Let $I$ be the open interval $(0, 1)$. Let $a, b \in I$ with $a < b$. I would like to approximate the characteristic function $f :=1_{[a, b]}$ in the following sense: we construct a sequence $(f_n) \subset C^\infty_c (I)$ such that

1. $f_n \ge 0$.
2. $\| f_n - f \|_{L^2 (I)} \to 0$.
3. $\| f_n'\|_{L^2 (I)} \to 0$.

We define $g_n$ as follows

• $g_n (x) = 0$ for $x \in (0, a - \frac{1}{n}) \cup (b + \frac{1}{n}, 1)$.
• $g_n (x) = 1$ for $[a, b]$.
• $g_n (x) = n(x-a + \frac{1}{n})$ for $x \in [a - \frac{1}{n}, a)$.
• $g_n (x) = n(-x + b + \frac{1}{n})$ for $x \in [b, b + \frac{1}{n})$.

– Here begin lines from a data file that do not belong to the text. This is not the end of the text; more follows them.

-- ==== Sys2Proof/Certificates/Slice0/Obligations.lean ====
section
/-! DEFINITION. The statements for the provers, from the numbered rules of the spec. -/

open Sys2Proof Sys2Proof.Machine Sys2Proof.Safety

/-! ## Encoding -/

/-- 30_encoding.md R305, R310: no bit of a command word is dropped: every well-formed command, at every index its field
admits, is what its word decodes to. -/
def Obligations.DecodeOfEncodeIsTheCommand : Prop :=
  ∀ i : Instr, i.wellFormed = true → decode (encode i) = .command i

/-- 30_encoding.md R304, R305: each word that decodes to a command is that command's one word. -/
def Obligations.LegalWordIsTheEncodingOfItsCommand : Prop :=
  ∀ (w : Word) (i : Instr), decode w = .command i → i.wellFormed = true ∧ encode i = w

/-- 30_encoding.md R306: which words are illegal, said on the number the word is, that an illegal word raises ERR_ILLEGAL
and does nothing else, and that the all-zero word is NOP. -/
def Obligations.IllegalWordsRaiseErrIllegal : Prop :=
  (∀ w : Word, (∃ why, decode w = .illegal why) ↔
    (0x0A ≤ w.toNat % 256 ∨ w.toNat / 256 % 256 ≠ 0 ∨ (w.toNat % 256 ≤ 0x05 ∧ w.toNat / 65536 ≠ 0))) ∧
  (∀ (s : State) (why : Illegal), decode s.cur = .illegal why →
    completeCommand s = .next { s with status := ⟨false, true, .illegal, s.status.ovr⟩ }) ∧
  decode 0 = .command .nop

/-- 30_encoding.md R310 and 95_test_vectors.md T-ENC: words written out from R301 decode to the commands they stand
for. -/
def Obligations.SpecWordsDecodeAsListed : Prop :=
  decode 0x00000000 = .command .nop ∧ decode 0x00000001 = .command .modred ∧ decode 0x00000002 = .command .skgen ∧
  decode 0x00000003 = .command .pkgen ∧ decode 0x00000004 = .command .encchar ∧ decode 0x00000005 = .command .decchunk ∧
  decode 0x00100006 = .command (.rdsk 16) ∧ decode 0x00110007 = .command (.wrsk 17) ∧
  decode 0x0B4A0008 = .command (.rdpk 2890) ∧ decode 0x0B4C0009 = .command (.wrpk 2892)

/-! ## STATUS, reset and the register window -/

/-- 10_state.md R109, 60_exceptions.md R701: the bits of the STATUS word, reserved bits 3:2 and 31:9 reading 0, and the
number of each error code. -/
def Obligations.StatusWordHasTheFieldsOfItsTable : Prop :=
  ∀ t : Status,
    t.toWord.getLsbD 0 = t.busy ∧ t.toWord.getLsbD 1 = t.done ∧ t.toWord.getLsbD 8 = t.ovr ∧
    t.toWord.getLsbD 2 = false ∧ t.toWord.getLsbD 3 = false ∧ (∀ i, 9 ≤ i → t.toWord.getLsbD i = false) ∧
    t.toWord.toNat / 16 % 16 =
      (match t.err with
        | .noError => 0 | .illegal => 1 | .index => 2 | .param => 3 | .badChar => 4 | .scalar => 5)

/-- 10_state.md R113: the reset values, STATUS as the word software reads, and KEYOK failing on both keys. -/
def Obligations.ResetStateHoldsTheListedValues : Prop :=
  (∀ i : Fin 17, State.reset.arg[i] = 0 ∧ State.reset.res[i] = 0) ∧
  (∀ idx, idx ≤ 18 → State.reset.sk.word? idx = some 0) ∧
  (∀ idx, idx ≤ 2892 → State.reset.pk.word? idx = some 0) ∧
  State.reset.cur = 0 ∧ State.reset.status.busy = false ∧ State.reset.status.toWord = 0 ∧
  ¬ KeyOk State.reset.sk.modulo State.reset.sk.add State.reset.sk.dim ∧
  ¬ KeyOk State.reset.pk.modulo State.reset.pk.add State.reset.pk.dim

/-- 70_reset_and_hazards.md R801: while RST is asserted host writes are ignored, host reads answer 0 and no command runs;
when RST is deasserted every register holds its reset value, a command in progress at the assertion being abandoned.
The fields the model adds (latency, free values, the host's events and answers) are no registers of the block, and nothing
is said of them (log entry 5). -/
def Obligations.ResetInputHoldsAndClearsTheBlock : Prop :=
  (∀ (s : State) (off : Nat) (v : Word), s.rst = true → memWrite off v s = s ∧ memRead off s = (0, s)) ∧
  (∀ s : State, s.rst = true → s.pending = [] → step s = .next s) ∧
  (∀ (s : State) (e : HostEvent) (rest : List HostEvent), s.rst = true → s.pending = e :: rest →
    step s = .next (hostMove e rest s)) ∧
  (∀ (s : State) (rest : List HostEvent), (hostMove .assertReset rest s).rst = true ∧
    (hostMove .assertReset rest s).status.busy = false) ∧
  (∀ (s : State) (rest : List HostEvent), s.rst = true →
    ∃ (latency fresh : Nat) (pending : List HostEvent) (responses : List HostResponse),
      hostMove .deassertReset rest s =
        { State.reset with latency := latency, fresh := fresh, pending := pending, responses := responses })

/-- 20_memory.md R203: an access of another width, or at an offset that is no multiple of 4, gets a bus error and changes
no register, STATUS.OVR included.  While RST is asserted it changes no register either, and what it is answered is the
model's reading (log entry 7). -/
def Obligations.NarrowOrMisalignedAccessGetsBusError : Prop :=
  ∀ (s : State) (off : Nat) (width : AccessWidth) (v : Word) (rest : List HostEvent),
    off < 0x1000 → (width ≠ .bits32 ∨ off % 4 ≠ 0) →
    ∃ answer answer' : HostResponse,
      hostMove (.read (Config.base + off) width) rest s =
        { s with pending := rest, responses := answer :: s.responses } ∧
      hostMove (.write (Config.base + off) width v) rest s =
        { s with pending := rest, responses := answer' :: s.responses } ∧
      (s.rst = false → answer = .busError ∧ answer' = .busError)

/-- 20_memory.md R204, with the offsets R202 calls reserved: they read as 0 and ignore writes. -/
def Obligations.ReservedOffsetsReadZeroIgnoreWrites : Prop :=
  ∀ (s : State) (off : Nat) (v : Word) (rest : List HostEvent), off % 4 = 0 →
    ((0x008 ≤ off ∧ off < 0x040) ∨ (0x084 ≤ off ∧ off < 0x0C0) ∨ (0x104 ≤ off ∧ off < 0x1000)) →
    hostMove (.read (Config.base + off) .bits32) rest s =
      { s with pending := rest, responses := .data 0 :: s.responses } ∧
    hostMove (.write (Config.base + off) .bits32 v) rest s =
      { s with pending := rest, responses := .written :: s.responses }

/-- 20_memory.md R205: a host write to STATUS or to a RES word is ignored, and a host read of CMD returns 0; said of the window
and of the bus events at BASE + offset. -/
def Obligations.StatusAndResultWritesAreIgnored : Prop :=
  ∀ (s : State) (v : Word),
    (memWrite 0x004 v s = s ∧ (∀ i, i < 17 → memWrite (0x0C0 + 4 * i) v s = s) ∧ memRead 0x000 s = (0, s)) ∧
    ∀ rest : List HostEvent,
      hostMove (.write (Config.base + 0x004) .bits32 v) rest s =
        { s with pending := rest, responses := .written :: s.responses } ∧
      (∀ i, i < 17 → hostMove (.write (Config.base + (0x0C0 + 4 * i)) .bits32 v) rest s =
        { s with pending := rest, responses := .written :: s.responses }) ∧
      hostMove (.read (Config.base + 0x000) .bits32) rest s =
        { s with pending := rest, responses := .data 0 :: s.responses }

/-- 20_memory.md R206: writes and reads of ARG words, with RST not asserted (R801 rules while it is), and no host access
changing ARG while a command is in progress; said of the window and of the bus events at BASE + offset. -/
def Obligations.ArgWordsStoreOnlyWhileIdle : Prop :=
  (∀ (s : State) (i : Nat) (h : i < 17) (v : Word), Running s →
    memWrite (0x040 + 4 * i) v s = { s with status := ⟨s.status.busy, s.status.done, s.status.err, true⟩ }) ∧
  (∀ (s : State) (i : Nat) (h : i < 17) (v : Word), Ready s →
    memWrite (0x040 + 4 * i) v s = { s with arg := s.arg.set i v }) ∧
  (∀ (s : State) (i : Nat) (h : i < 17), s.rst = false → memRead (0x040 + 4 * i) s = (s.arg[i], s)) ∧
  (∀ (s : State) (e : HostEvent) (rest : List HostEvent), Running s → Running (hostMove e rest s) →
    (hostMove e rest s).arg = s.arg) ∧
  ∀ (s : State) (i : Nat) (h : i < 17) (v : Word) (rest : List HostEvent),
    (Running s → hostMove (.write (Config.base + (0x040 + 4 * i)) .bits32 v) rest s =
      { s with status := ⟨s.status.busy, s.status.done, s.status.err, true⟩, pending := rest,
               responses := .written :: s.responses }) ∧
    (Ready s → hostMove (.write (Config.base + (0x040 + 4 * i)) .bits32 v) rest s =
      { s with arg := s.arg.set i v, pending := rest, responses := .written :: s.responses }) ∧
    (s.rst = false → hostMove (.read (Config.base + (0x040 + 4 * i)) .bits32) rest s =
      { s with pending := rest, responses := .data s.arg[i] :: s.responses })

/-- 20_memory.md R202, R207: STATUS reads its word and a RES word its value while the engine is idle; while it is busy a RES
read answers a free value, the next one at the next read, and changes no register (log entry 3); said of the window and of
the bus events at BASE + offset. -/
def Obligations.StatusAndResultReadsAnswerTheirRegisters : Prop :=
  ∀ s : State, s.rst = false →
    (memRead 0x004 s = (s.status.toWord, s) ∧
      ∀ (i : Nat) (h : i < 17),
        (s.status.busy = false → memRead (0x0C0 + 4 * i) s = (s.res[i], s)) ∧
        (s.status.busy = true →
          memRead (0x0C0 + 4 * i) s = (Config.busyRead s.fresh, { s with fresh := s.fresh + 1 }))) ∧
    ∀ rest : List HostEvent,
      hostMove (.read (Config.base + 0x004) .bits32) rest s =
        { s with pending := rest, responses := .data s.status.toWord :: s.responses } ∧
      ∀ (i : Nat) (h : i < 17),
        (s.status.busy = false → hostMove (.read (Config.base + (0x0C0 + 4 * i)) .bits32) rest s =
          { s with pending := rest, responses := .data s.res[i] :: s.responses }) ∧
        (s.status.busy = true → hostMove (.read (Config.base + (0x0C0 + 4 * i)) .bits32) rest s =
          { s with fresh := s.fresh + 1, pending := rest,
                   responses := .data (Config.busyRead s.fresh) :: s.responses })

/-- 10_state.md R108: a CMD write while BUSY = 0 latches the word and sets BUSY = 1, DONE = 0, ERR = 0, OVR unchanged; while
BUSY = 1 it is ignored and sets OVR; a read of CMD returns 0.  RST is not asserted (R801 rules while it is).  The latency
and the index of free values are the model's own, and nothing is said of them (log entry 2).  The bus event at BASE is that write. -/
def Obligations.CommandWriteIssuesOrOverruns : Prop :=
  (∀ (s : State) (w : Word), Ready s → ∃ latency fresh : Nat,
    memWrite 0x000 w s =
      { s with cur := w, status := ⟨true, false, .noError, s.status.ovr⟩, latency := latency, fresh := fresh }) ∧
  (∀ (s : State) (w : Word), Running s →
    memWrite 0x000 w s = { s with status := ⟨s.status.busy, s.status.done, s.status.err, true⟩ }) ∧
  (∀ s : State, (memRead 0x000 s).1 = 0) ∧
  (∀ (s : State) (w : Word) (rest : List HostEvent),
    hostMove (.write (Config.base + 0x000) .bits32 w) rest s =
      { memWrite 0x000 w s with pending := rest, responses := .written :: s.responses })

/-- 20_memory.md R200, R212: an access outside the 4 KiB window is not the block's, which neither answers it nor changes (that
it gives no answer is the model's reading, log entry 4). -/
def Obligations.AccessOutsideTheWindowIsNotTheBlocks : Prop :=
  ∀ (s : State) (addr : Nat) (width : AccessWidth) (v : Word) (rest : List HostEvent),
    (addr < Config.base ∨ Config.base + 4096 ≤ addr) →
    hostMove (.read addr width) rest s = { s with pending := rest } ∧
    hostMove (.write addr width v) rest s = { s with pending := rest }

/-- 10_state.md R110, 20_memory.md R214: while a command is in progress, no host event but a reset changes a register
other than STATUS.OVR, and none but a reset ends the command: its writes become visible only at its completion. -/
def Obligations.HostAccessDuringCommandChangesOnlyOverrun : Prop :=
  ∀ (s : State) (e : HostEvent) (rest : List HostEvent), Running s → e ≠ .assertReset →
    ∃ (ovr : Bool) (fresh : Nat) (pending : List HostEvent) (responses : List HostResponse),
      (s.status.ovr = true → ovr = true) ∧
      hostMove e rest s =
        { s with status := ⟨s.status.busy, s.status.done, s.status.err, ovr⟩, fresh := fresh, pending := pending,
                 responses := responses }

/-! ## Arithmetic -/

/-- 40_modular_reduction.md R403: `modulus` as the floor formula over the rationals, its range and its congruence, for
every integer `num` and every positive `m`; within the word ranges the result fits a word. -/
def Obligations.ModulusIsTheCanonicalResidue : Prop :=
  ∀ num m : Int, 0 < m →
    modulus num m = num - m * ⌊(num : ℚ) / (m : ℚ)⌋ ∧ 0 ≤ modulus num m ∧ modulus num m < m ∧
    m ∣ num - modulus num m ∧ (m < 2147483648 → s32 (wrap32 (modulus num m)) = modulus num m)

/-- 40_modular_reduction.md R404: the procedure with two truncated remainders gives `modulus`. -/
def Obligations.ShiftAndReduceAgainIsModulus : Prop :=
  ∀ num m : Int, 0 < m → Int.tmod (Int.tmod num m + m) m = modulus num m

/-- 40_modular_reduction.md R401: wrapping after each addition, in any order, gives the sum wrapped once, and the same for
products. -/
def Obligations.WrappingOnceEqualsWrappingEachTime : Prop :=
  ∀ xs ys : List Int, ys.Perm xs →
    ys.foldl (fun acc x => wrap32 (s32 acc + x)) 0 = wrap32 xs.sum ∧
    ys.foldl (fun acc x => wrap32 (s32 acc * x)) 1 = wrap32 xs.prod

/-- 40_modular_reduction.md R405: exactly the 16 products i = 0 to 15 are summed, wrapping at each step or once; word 16
takes no part. -/
def Obligations.DotProductSumsSixteenProducts : Prop :=
  ∀ (K : Vector Word 16) (V : Row),
    s32 (dot16 K V) = (∑ i : Fin 16, s32 K[i] * s32 V[i.castSucc] + 2147483648) % 4294967296 - 2147483648 ∧
    dot16 K V = (List.finRange 16).foldl (fun acc i => wrap32 (s32 acc + s32 (wrap32 (s32 K[i] * s32 V[i.castSucc])))) 0 ∧
    ∀ v : Word, dot16 K (V.set 16 v) = dot16 K V

/-- 40_modular_reduction.md R406: all 17 words are added, the masking coefficients and the `b` term alike, each sum
wrapped (the sum of two words as bit vectors is that sum). -/
def Obligations.RowSumAddsAllSeventeenWords : Prop :=
  ∀ (U V : Row) (c : Fin 17),
    (rowadd U V)[c] = U[c] + V[c] ∧
    s32 (rowadd U V)[c] = (s32 U[c] + s32 V[c] + 2147483648) % 4294967296 - 2147483648

/-- 40_modular_reduction.md R409: `round_half_up` is the nearest integer to `value ÷ add`, ties up, and the result is in
[0, 2^31). -/
def Obligations.RoundHalfUpIsNearestTiesUp : Prop :=
  ∀ value add : Int, 0 ≤ value → value < 2147483648 → 0 < add →
    roundHalfUp value add = ⌊(value : ℚ) / (add : ℚ) + 1 / 2⌋ ∧
    0 ≤ roundHalfUp value add ∧ roundHalfUp value add < 2147483648

/-- 41_key_generation.md R461, 10_state.md R112: the noise is a draw from [-fuzz, fuzz), any value of which some raw number
gives, and is 0 when fuzz = 0. -/
def Obligations.NoiseTakesExactlyTheValuesOfItsRange : Prop :=
  ∀ fuzz : Int,
    (1 ≤ fuzz → ∀ e : Int, (∃ raw, noise raw fuzz = e) ↔ (-fuzz ≤ e ∧ e < fuzz)) ∧
    (fuzz = 0 → ∀ raw, noise raw fuzz = 0) ∧
    ∀ modulo add dim : Word, KeyOk modulo add dim → 0 ≤ Int.tdiv (s32 add) 10

/-! ## The ten commands -/

/-- 44_key_access_and_control.md R600: NOP's word, its effect and all it leaves, the illegal words with OP = 0x00 not
clearing OVR, NOP alone clearing it, and the example. -/
def Obligations.NopCompletesAndAloneClearsOverrun : Prop :=
  decode 0x00000000 = .command .nop ∧
  (∀ s : State, exec .nop s = .next { s with status := ⟨false, true, .noError, false⟩ }) ∧
  (∀ s : State, s.cur.toNat % 256 = 0 → s.cur ≠ 0 →
    completeCommand s = .next { s with status := ⟨false, true, .illegal, s.status.ovr⟩ }) ∧
  (∀ (i : Instr) (s t : State), i ≠ .nop → exec i s = .next t → t.status.ovr = s.status.ovr) ∧
  (∀ s : State, Running s →
    memWrite 0x000 0x00000000 s = { s with status := ⟨s.status.busy, s.status.done, s.status.err, true⟩ }) ∧
  (∀ s : State, Ready s → s.status.toWord = 0x00000112 →
    ((hostExec 0x00000000 s).2).status.toWord = 0x00000002)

Then $(g_n) \subset H^1_0 (I)$ satisfies above three conditions. However, $g_n \notin C^\infty (I)$. Could you explain how to get my desired $(f_n)$?

Answer 1

You are wrong in claiming that $\| g_n'\|_{L^2 (I)} \to 0$. Indeed, $\| g_n'\|_{L^2 (I)}^2 = 2n$. On the other hand, such sequence $(f_n)\subset C^\infty_c (I)$ could not exist. This is due to the following remark at page 204 of Brezis' Functional Analysis:

Remark 4. It is convenient to keep in mind the following fact, which we have used in the proof of Proposition 8.1: let $\left(u_n\right)$ be a sequence in $W^{1, p}$ such that $u_n \rightarrow u$ in $L^p$ and $\left(u_n^{\prime}\right)$ converges to some limit in $L^p$; then $u \in W^{1, p}$ and $\left\|u_n-u\right\|_{W^{1, p}} \rightarrow 0$. In fact, when $1<p \leq \infty$ it suffices to know that $u_n \rightarrow u$ in $L^p$ and $\left\|u_n^{\prime}\right\|_{L^p}$ stays bounded to conclude that $u \in W^{1, p}$ (see Exercise 8.2).